I haven’t done an exhaustive test, but so far I’ve found oclReduction fails under these conditions (n = number of elements, t = number of threads):
t: 16: n: [1024-2016] fails
t: 32, n: [33-*) fails
t: 64, n: [33-64] fails, [1025-1920] fails
t: 128, n: [33-64] fails
t: 256, n: [33-64] fails
t: 512, n: [33-64] fails
The failures on non-powers of two are not that unexpected (considering the example code explicitly states it assumes the input is a power of two); however oclReduction frequently works correctly for non-power-of-two input sizes. Why oclReduction frequently fails for n=64 and why it always fails for --n > 32 for --threads=32 threads is quite interesting.

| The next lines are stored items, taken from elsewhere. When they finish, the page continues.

/-- The words of an instruction, first word first; none for ephemeris entries and for the device's own events. -/
def encode : Instr → List Word
  | .nop t => [f10i t 0 0 0]
  | .halt t => [f10i t 1 0 0]
  | .trap t ga n => [f10 t 2 0 ga n]
  | .eret t => [f10i t 3 0 0]
  | .sysr t g idx => [f10i t 4 g idx]
  | .sysw t g idx => [f10i t 5 g idx]
  | .syss t g idx => [f10i t 6 g idx]
  | .sysc t g idx => [f10i t 7 g idx]
  | .fence t => [f10i t 8 0 0]
  | .yield t => [f10i t 9 0 0]
  | .waitm t ga => [f10 t 10 0 ga 0]
  | .readm t gd => [f10i t 11 gd 0]
  | .madj t ga => [f10 t 12 0 ga 0]
  | .phase t ga => [f10 t 13 0 ga 0]
  | .perf t gd n => [f10 t 14 gd 0 n]
  | .add t gd ga gb => [f1 0x01 t gd ga gb 0]
  | .sub t gd ga gb => [f1 0x01 t gd ga gb 1]
  | .mul t gd ga gb => [f1 0x01 t gd ga gb 2]
  | .mulh t gd ga gb => [f1 0x01 t gd ga gb 3]
  | .mulhu t gd ga gb => [f1 0x01 t gd ga gb 4]
  | .div t gd ga gb => [f1 0x01 t gd ga gb 5]
  | .divu t gd ga gb => [f1 0x01 t gd ga gb 6]
  | .rem t gd ga gb => [f1 0x01 t gd ga gb 7]
  | .remu t gd ga gb => [f1 0x01 t gd ga gb 8]
  | .and t gd ga gb => [f1 0x01 t gd ga gb 9]
  | .or t gd ga gb => [f1 0x01 t gd ga gb 10]
  | .xor t gd ga gb => [f1 0x01 t gd ga gb 11]
  | .andn t gd ga gb => [f1 0x01 t gd ga gb 12]
  | .shl t gd ga gb => [f1 0x01 t gd ga gb 13]
  | .shr t gd ga gb => [f1 0x01 t gd ga gb 14]
  | .sra t gd ga gb => [f1 0x01 t gd ga gb 15]
  | .rotl t gd ga gb => [f1 0x01 t gd ga gb 16]
  | .min t gd ga gb => [f1 0x01 t gd ga gb 17]
  | .max t gd ga gb => [f1 0x01 t gd ga gb 18]
  | .minu t gd ga gb => [f1 0x01 t gd ga gb 19]
  | .maxu t gd ga gb => [f1 0x01 t gd ga gb 20]
  | .seq t gd ga gb => [f1 0x01 t gd ga gb 21]
  | .slt t gd ga gb => [f1 0x01 t gd ga gb 22]
  | .sltu t gd ga gb => [f1 0x01 t gd ga gb 23]
  | .clz t gd ga => [f1 0x01 t gd ga 0 24]
  | .ctz t gd ga => [f1 0x01 t gd ga 0 25]
  | .popc t gd ga => [f1 0x01 t gd ga 0 26]
  | .mov t gd ga => [f1 0x01 t gd ga 0 27]
  | .sel t gd ga gb => [f1 0x01 t gd ga gb 28]
  | .sext t gd ga gb => [f1 0x01 t gd ga gb 29]
  | .addi t gd ga i => [f2 0x02 t gd ga i]
  | .andi t gd ga i => [f2 0x03 t gd ga i]
  | .ori t gd ga i => [f2 0x04 t gd ga i]
  | .xori t gd ga i => [f2 0x05 t gd ga i]
  | .shli t gd ga n => [fsh t gd ga n 0]
  | .shri t gd ga n => [fsh t gd ga n 1]
  | .srai t gd ga n => [fsh t gd ga n 2]
  | .rotli t gd ga n => [fsh t gd ga n 3]
  | .slti t gd ga i => [f2 0x07 t gd ga i]
  | .sltiu t gd ga i => [f2 0x08 t gd ga i]
  | .movi t gd i => [f2l 0x09 t gd i]
  | .movhi t gd i => [f2l 0x0A t gd i]
  | .li t gd i => [f2l 0x0B t gd (i.extractLsb' 28 17), (0 : BitVec 4) ++ i.extractLsb' 0 28]
  | .bra t o => [f4 0x0C t o]
  | .call t o => [f4 0x0D t o]
  | .bcz t ga c o => [f3 t ga (bcondCode c) o]
  | .jr t ga => [f1 0x0F t 0 ga 0 0]
  | .callr t ga => [f1 0x0F t 0 ga 0 1]
  | .ret t => [f1 0x0F t 0 0 0 2]
  | .loop t gc l n => [f5 t gc (lvlCode l) 0 n]
  | .loopr t gc l n => [f5 t gc (lvlCode l) 1 n]
  | .ldb t g h o => [f2 0x11 t g h o]
  | .ldh t g h o => [f2 0x12 t g h o]
  | .ldw t g h o => [f2 0x13 t g h o]
  | .ldd t g h o => [f2 0x14 t g h o]
  | .stb t g h o => [f2 0x15 t g h o]
  | .sth t g h o => [f2 0x16 t g h o]
  | .stw t g h o => [f2 0x17 t g h o]
  | .std t g h o => [f2 0x18 t g h o]
  | .ldbs t g h o => [f1 0x19 t g h o 0]
  | .ldhs t g h o => [f1 0x19 t g h o 1]
  | .ldws t g h o => [f1 0x19 t g h o 2]
  | .ldbx t g h o => [f1 0x19 t g h o 3]
  | .ldhx t g h o => [f1 0x19 t g h o 4]
  | .ldwx t g h o => [f1 0x19 t g h o 5]
  | .lddx t g h o => [f1 0x19 t g h o 6]
  | .ldbsx t g h o => [f1 0x19 t g h o 7]
  | .ldhsx t g h o => [f1 0x19 t g h o 8]
  | .ldwsx t g h o => [f1 0x19 t g h o 9]
  | .stbx t g h o => [f1 0x19 t g h o 10]
  | .sthx t g h o => [f1 0x19 t g h o 11]
  | .stwx t g h o => [f1 0x19 t g h o 12]
  | .stdx t g h o => [f1 0x19 t g h o 13]
  | .xlate t hd ga req => [f1 0x1A t hd ga ((0 : BitVec 1) ++ req) 0]
  | .hinv t hd => [f1 0x1A t hd 0 0 1]
  | .hqry t gd hs k => [f1 0x1A t gd hs (hwCode k) 2]
  | .hmov t hd hs => [f1 0x1A t hd hs 0 3]
  | .hnarrow t hd hs gb => [f1 0x1A t hd hs gb 4]
  | .qpush t ga d => [f1 0x1B t 0 ga (dirCode d) 0]
  | .qpop t gd d => [f1 0x1B t gd 0 (dirCode d) 1]
  | .qpeek t gd d => [f1 0x1B t gd 0 (dirCode d) 2]
  | .tokw t d n => [f1 0x1B t 0 ((0 : BitVec 1) ++ n) (dirCode d) 3]
  | .toks t d n => [f1 0x1B t 0 ((0 : BitVec 1) ++ n) (dirCode d) 4]
  | .mbxrd t gd mb => [f1 0x1B t gd 0 ((0 : BitVec 2) ++ mb) 5]
  | .mbxack t ga => [f1 0x1B t 0 ga 0 6]
  | .vld t o => f7mem t 0 o.y o.z o.vd o.ga o.h o.off 0 o.pg o.ty
  | .vst t o => f7mem t 1 o.y false o.vs o.ga o.h o.off 0 o.pg o.ty
  | .vlds t o => f7mem t 2 o.y o.z o.vd o.ga o.h o.off (g6 o.gs) o.pg o.ty
  | .vsts t o => f7mem t 3 o.y false o.vs o.ga o.h o.off (g6 o.gs) o.pg o.ty
  | .vgath t o => f7mem t 4 o.y o.z o.vd o.ga o.h o.off o.vi o.pg o.ty
  | .vscat t o => f7mem t 5 o.y false o.vs o.ga o.h o.off o.vi o.pg o.ty
  | .vbcast t o => f7v 0x20 t 6 o.y o.z o.vd (g6 o.gs) 0 0 o.pg o.ty .rne false 0
  | .vmovg t y gd va gl => f7v 0x20 t 7 y false (g6 gd) va (g6 gl) 0 0 .fp32 .rne false 0
  | .vmovl t y vd gs gl => f7v 0x20 t 8 y false vd (g6 gs) (g6 gl) 0 0 .fp32 .rne false 0
  | .vadd t o => f7bin t 0 o
  | .vsub t o => f7bin t 1 o
  | .vmul t o => f7bin t 2 o
  | .vfma t o => f7tri t 3 o
  | .vfms t o => f7tri t 4 o
  | .vfnma t o => f7tri t 5 o
  | .vmin t o => f7binT 0x21 t 6 o
  | .vmax t o => f7binT 0x21 t 7 o
  | .vabs t o => f7unT 0x21 t 8 o
  | .vneg t o => f7unT 0x21 t 9 o
  | .vrcp t o => f7un t 10 o
  | .vrsqrt t o => f7un t 11 o
  | .vsqrt t o => f7un t 12 o
  | .vdiv t o => f7bin t 13 o
  | .vcmp t o => f7v 0x22 t 0 o.y o.z (p6 o.pd) o.va o.vb 0 o.pg o.ty .rne false ((0 : BitVec 3) ++ vcondCode o.cond)
  | .vclass t o => f7unT 0x22 t 1 o
  | .vsel t o => f7v 0x22 t 2 o.y false o.vd o.va o.vb 0 o.pg .fp32 .rne false 0
  | .viadd t o => f7binS t 0 o
  | .visub t o => f7binS t 1 o
  | .vimul t o => f7binS t 2 o
  | .vimulh t o => f7binT 0x23 t 3 o
  | .vand t o => f7binB t 4 o
  | .vor t o => f7binB t 5 o
  | .vxor t o => f7binB t 6 o
  | .vnot t o => f7v 0x23 t 7 o.y o.z o.vd o.va 0 0 o.pg .fp32 .rne false 0
  | .vshl t o => f7binT 0x23 t 8 o
  | .vshr t o => f7binT 0x23 t 9 o
  | .vsra t o => f7binT 0x23 t 10 o
  | .vimin t o => f7binT 0x23 t 11 o
  | .vimax t o => f7binT 0x23 t 12 o
  | .viabs t o => f7v 0x23 t 13 o.y o.z o.vd o.va 0 0 o.pg o.ty .rne o.sat 0
  | .vcvt t o => f7v 0x24 t 0 o.y o.z o.vd o.va 0 0 o.pg o.dst o.rm o.sat ((0 : BitVec 2) ++ tyCode o.src)
  | .vpack4 t o => f7v 0x24 t 1 o.y false o.vd o.va o.vb 0 0 .fp32 .rne o.sat 0
  | .vunpack4 t o => f7v 0x24 t 2 o.y o.z o.vd o.va 0 0 o.pg .fp32 .rne false ((0 : BitVec 5) ++ BitVec.ofBool o.half)
  | .vpermb t o => f7triB t 0 o
  | .vpermw t o => f7triB t 1 o
  | .vrot t o => f7v 0x25 t 2 o.y o.z o.vd o.va 0 (g6 o.gk) o.pg .fp32 .rne false 0
  | .vslide t o => f7v 0x25 t 3 o.y o.z o.vd o.va o.vb (g6 o.gk) o.pg .fp32 .rne false 0
  | .vti t o => f7v 0x26 t 0 o.y o.z o.vd o.va 0 0 o.pg o.ty o.rm o.sat ((0 : BitVec 2) ++ o.k)
  | .vtiload t o => f7v 0x26 t 1 o.y false (p6 o.k) (g6 o.ga) (g6 o.h) (g6 o.gcfg) 0 .fp32 .rne false 0
  | .vrand t o => f7v 0x26 t 2 o.y o.z o.vd (g6 o.gk) (g6 o.gc) 0 o.pg o.ty .rne false 0
  | .vxsum t o => f7v 0x26 t 3 o.y false (g6 o.gr) o.va (o.vb.getD 0) (g6 o.gc) o.pg o.ty .rne false ((0 : BitVec 1) ++ BitVec.ofBool o.vb.isSome ++ o.grp)
  | .vtopk t o => f7v 0x26 t 4 o.y false o.vd o.va o.vb 0 0 .fp32 .rne false o.km1
  | .pset t o => f7p t 0 o.y o.z (p6 o.pd) (g6 o.gn) (g6 o.gr) o.pg
  | .pand t o => f7p t 1 o.y o.z (p6 o.pd) (p6 o.pa) (p6 o.pb) o.pg
  | .por t o => f7p t 2 o.y o.z (p6 o.pd) (p6 o.pa) (p6 o.pb) o.pg
  | .pxor t o => f7p t 3 o.y o.z (p6 o.pd) (p6 o.pa) (p6 o.pb) o.pg
  | .pnot t o => f7p t 4 o.y o.z (p6 o.pd) (p6 o.pa) 0 o.pg
  | .pcnt t o => f7p t 5 o.y false (g6 o.gd) (p6 o.pa) 0 o.pg
  | .pfirst t o => f7p t 6 o.y false (g6 o.gd) (p6 o.pa) 0 o.pg
  | .plen t o => f7p t 7 o.y o.z (p6 o.pd) (g6 o.gn) 0 o.pg
  | .pmov t o => f7p t 8 o.y o.z (p6 o.pd) (p6 o.pa) 0 o.pg
  | .tcfg t y td gs => f8 0x30 t 0 ⟨td, 0, 0, 0, 0, 0, gs, 0, mod12 y 0⟩
  | .tld t o => f8 0x30 t 1 ⟨o.td, 0, 0, 0, 0, 0, o.go, o.gp, mod12 o.y ((0 : BitVec 2) ++ tyCode o.ty ++ o.h)⟩
  | .tst t o => f8 0x30 t 2 ⟨o.td, 0, 0, 0, 0, 0, o.go, o.gp, mod12 o.y ((0 : BitVec 6) ++ o.h)⟩
  | .tzero t y td => f8 0x30 t 3 ⟨td, 0, 0, 0, 0, 0, 0, 0, mod12 y 0⟩
  | .tfromv t o => f8 0x30 t 4 ⟨o.td, 0, 0, 0, 0, 0, o.gr, 0, mod12 o.y ((0 : BitVec 4) ++ BitVec.ofBool o.half ++ o.va)⟩
  | .mma t o => f8 0x31 t 0 ⟨0, o.ta, o.tb, o.gn, o.gc, o.split, 0, 0, mod12 o.y 0⟩
  | .mmaz t o => f8 0x31 t 1 ⟨0, o.ta, o.tb, o.gn, o.gc, o.split, 0, 0, mod12 o.y 0⟩
  | .anchor t y gc gn ga => f8 0x32 t 0 ⟨0, 0, 0, gn, gc, 0, ga, 0, mod12 y 0⟩
  | .acczero t y gc gn => f8 0x32 t 1 ⟨0, 0, 0, gn, gc, 0, 0, 0, mod12 y 0⟩
  | .accflags t y gd gc gn clr => f8 0x32 t 2 ⟨0, 0, 0, gn, gc, 0, gd, 0, mod12 y ((0 : BitVec 10) ++ BitVec.ofBool clr)⟩
  | .drain t o => f8 0x32 t 3 ⟨0, 0, 0, o.gn, o.gc, o.split, o.grows, o.go, mod12 o.y ((0 : BitVec 6) ++ o.h)⟩
  | .epcfg t o => f8 0x32 t 4 ⟨0, 0, 0, o.gidx, 0, 0, o.gcfg, o.go, mod12 o.y ((0 : BitVec 6) ++ o.h)⟩
  | .topkrd t y grows go h => f8 0x32 t 5 ⟨0, 0, 0, 0, 0, 0, grows, go, mod12 y ((0 : BitVec 6) ++ h)⟩
  | .topkclr t y grows gk => f8 0x32 t 6 ⟨0, 0, 0, gk, 0, 0, grows, 0, mod12 y 0⟩
  | .accsv t y gc gn go h => f8 0x32 t 7 ⟨0, 0, 0, gn, gc, 0, 0, go, mod12 y ((0 : BitVec 6) ++ h)⟩
  | .accrs t y gc gn go h => f8 0x32 t 8 ⟨0, 0, 0, gn, gc, 0, 0, go, mod12 y ((0 : BitVec 6) ++ h)⟩
  | .cpy t o => f9 0x38 t 0 (({ f9z with
      hd := o.hd, hs := o.hs, gshape := o.gshape, flags := flags3 o.hdr.y ((0 : BitVec 1) ++ BitVec.ofBool o.side), gdo := o.gdo, gso := o.gso,
      split := o.split, gv := o.gv, w3 := dataW3 0 0 0 o.flag false } : F9).setHdr o.hdr)
  | .cpyt t o => f9 0x38 t 1 (({ f9z with
      hs := o.hs, flags := flags3 o.hdr.y 0, gso := o.gso, split := o.split, gv := o.gv,
      w3 := o.td ++ BitVec.ofBool o.fo ++ BitVec.ofBool o.fz ++ o.fta ++ o.ftb ++ o.fgn ++ o.fgc ++ o.fsplit ++ (0 : BitVec 4) } : F9).setHdr o.hdr)
  | .gath t o => f9 0x38 t 2 (({ f9z with
      hd := o.hd, hs := o.hs, flags := flags3 o.hdr.y 0, gdo := o.gdo, gso := o.gso, split := o.split, gv := o.gv,
      w3 := dataW3 o.esz o.hi o.gio flag0 false } : F9).setHdr o.hdr)
  | .scat t o => f9 0x38 t 3 (({ f9z with
      hd := o.hd, hs := o.hs, flags := flags3 o.hdr.y 0, gdo := o.gdo, gso := o.gso, split := o.split, gv := o.gv,
      w3 := dataW3 o.esz o.hi o.gio o.flag false } : F9).setHdr o.hdr)
  | .cpyaccIadd32 t o => f9acc t 0 o
  | .cpyaccIadd64 t o => f9acc t 1 o
  | .cpyaccXadd t o => f9acc t 2 o
  | .cpyaccOr t o => f9acc t 3 o
  | .cpyaccAnd t o => f9acc t 4 o
  | .cpyaccXor t o => f9acc t 5 o
  | .cpyaccImin t o => f9acc t 6 o
  | .cpyaccImax t o => f9acc t 7 o
  | .cpyaccFmin t o => f9acc t 8 o
  | .cpyaccFmax t o => f9acc t 9 o
  | .cpyaccSwap t o => f9acc t 10 o
  | .cpycas t o => f9 0x39 t 1 (({ f9z with
      hd := o.hd, flags := flags3 o.hdr.y 0, gdo := o.gdo, ord := ordCode o.ord, ford := (0 : BitVec 2) ++ BitVec.ofBool o.ford, gv := o.gv,
      gw := o.gw, w3 := dataW3 o.esz 0 0 flag0 false } : F9).setHdr o.hdr)
  | .cpywait t y sel => f9 0x3A t 0 { f9z with seq := sel.getD 0, flags := flags3 y ((0 : BitVec 1) ++ BitVec.ofBool sel.isNone) }
  | .cpypop t y gw => f9 0x3A t 1 { f9z with gw := gw, flags := flags3 y 0 }
  | .shpset t o => f9 0x3A t 2 { f9z with hs := o.hs, gshape := o.gshape, gso := o.gso, gv := o.gv, gw := o.gw, flags := flags3 o.y 0 }
  | .shpclr t y gsh gv gw => f9 0x3A t 3 { f9z with gshape := gsh, gv := gv, gw := gw, flags := flags3 y 0 }
  | .soinit t y hd gv => f9 0x3B t 0 { f9z with hd := hd, gv := gv, flags := flags3 y 0 }
  | .sobind t o => f9 0x3B t 1 { f9z with hd := o.hd, gso := o.gso, gv := o.gv, gw := o.gw, flags := flags3 o.y 0 }
  | .soacq t y hd gw => f9 0x3B t 2 { f9z with hd := hd, gw := gw, flags := flags3 y 0 }
  | .sorel t y hd => f9 0x3B t 3 { f9z with hd := hd, flags := flags3 y 0 }
  | .soarr t y hd gw => f9 0x3B t 4 { f9z with hd := hd, gw := gw, flags := flags3 y 0 }
  | .sowait t y hd gv gw => f9 0x3B t 5 { f9z with hd := hd, gv := gv, gw := gw, flags := flags3 y 0 }
  | .sostat t y hd gw => f9 0x3B t 6 { f9z with hd := hd, gw := gw, flags := flags3 y 0 }
  | .send t o => f9 0x3C t 0 (({ f9z with hs := o.hs, gso := o.gso, gv := o.gv, flags := flags3 o.hdr.y 0, w3 := linkW3 o.port o.slot o.first } : F9).setHdr o.hdr)
  | .recv t o => f9 0x3C t 1 (({ f9z with hd := o.hd, gdo := o.gdo, gv := o.gv, flags := flags3 o.hdr.y 0, w3 := linkW3 o.port o.slot o.first } : F9).setHdr o.hdr)
  | .sendu t o => f9 0x3C t 2 (({ f9z with
      hd := o.hd, hs := o.hs, gdo := o.gdo, gso := o.gso, gv := o.gv, gw := o.gw, flags := flags3 o.hdr.y 0, w3 := dataW3 0 0 0 o.flag false } : F9).setHdr o.hdr)
  | .dgbeg t y k => f9 0x3E t 0 { f9z with flags := flags3 y k }
  | .dgadd t y k hs gso gv => f9 0x3E t 1 { f9z with hs := hs, gso := gso, gv := gv, flags := flags3 y k }
  | .dgend t y k hd gdo => f9 0x3E t 2 { f9z with hd := hd, gdo := gdo, flags := flags3 y k }
  | .gbind t o => match o.src with
    | some (hs, gso) => f9ge t 0 o.hdr o.hd hs o.gdo gso 0 0 0 0 0
    | none => f9ge t 0 o.hdr o.hd 0 o.gdo 0 2 0 0 0 0
  | .gbindUnbind t h n => f9ge t 0 h 0 0 0 0 (BitVec.ofBool n ++ (1 : BitVec 1)) 0 0 0 0
  | .gmask t o => f9ge t 1 o.hdr o.hd 0 o.gdo 0 0 0 0 0 0
  | .gadv t h gx => f9ge t 2 h 0 0 0 0 0 gx 0 0 0
  | .gfork t h gx gy => f9ge t 3 h 0 0 0 0 0 gx gy 0 0
  | .groll t h gx => f9ge t 4 h 0 0 0 0 0 gx 0 0 0
  | .gcommit t h => f9ge t 5 h 0 0 0 0 0 0 0 0 0
  | .gsave t h => f9ge t 6 h 0 0 0 0 0 0 0 0 0
  | .grest t o => f9ge t 7 o.hdr o.hd o.hs o.gdo o.gso 0 0 0 0 0
  | .seqck t h gx => f9ge t 8 h 0 0 0 0 0 gx 0 0 0
  | .seqroll t h gx => f9ge t 9 h 0 0 0 0 0 gx 0 0 0
  | .sample t o => match o.mask with
    | some (hd, gdo) => f9ge t 10 o.hdr hd o.hs gdo o.gso ((1 : BitVec 1) ++ BitVec.ofBool o.qa) o.gx o.gy o.nc o.ktop
    | none => f9ge t 10 o.hdr 0 o.hs 0 o.gso ((0 : BitVec 1) ++ BitVec.ofBool o.qa) o.gx o.gy o.nc o.ktop
  | .accept t o => f9ge t 11 o.hdr 0 o.hs 0 o.gso ((0 : BitVec 1) ++ BitVec.ofBool o.qa) o.gx o.gy o.nc 0
  | .accmb t o => f9ge t 12 o.hdr o.hd o.hs o.gdo o.gso ((0 : BitVec 1) ++ BitVec.ofBool o.qa) 0 o.gy o.nc o.ktop
  | _ => []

I’ve tried turning on the --cpufinal option with various values of --cputhresh=X (this instructs the program to compute the sum for the last X-blocks on the CPU, rather than the GPU), but this does not appear to change the results. For example, doing
./oclReduction --threads=128 --n=64 --cpufinal --cputhresh=1
should force the entire computation to be done on the CPU (as there will be only one block, n < threads), but the computation still fails.
I think the issue resides in the computation of the number of blocks and threads (getNumBlocksAndThreads, oclReduction.cpp:208); however, I’m not sure how to fix it.
Can anyone else confirm similar issues? Are there any known fixes/patches?
Regards,
Brian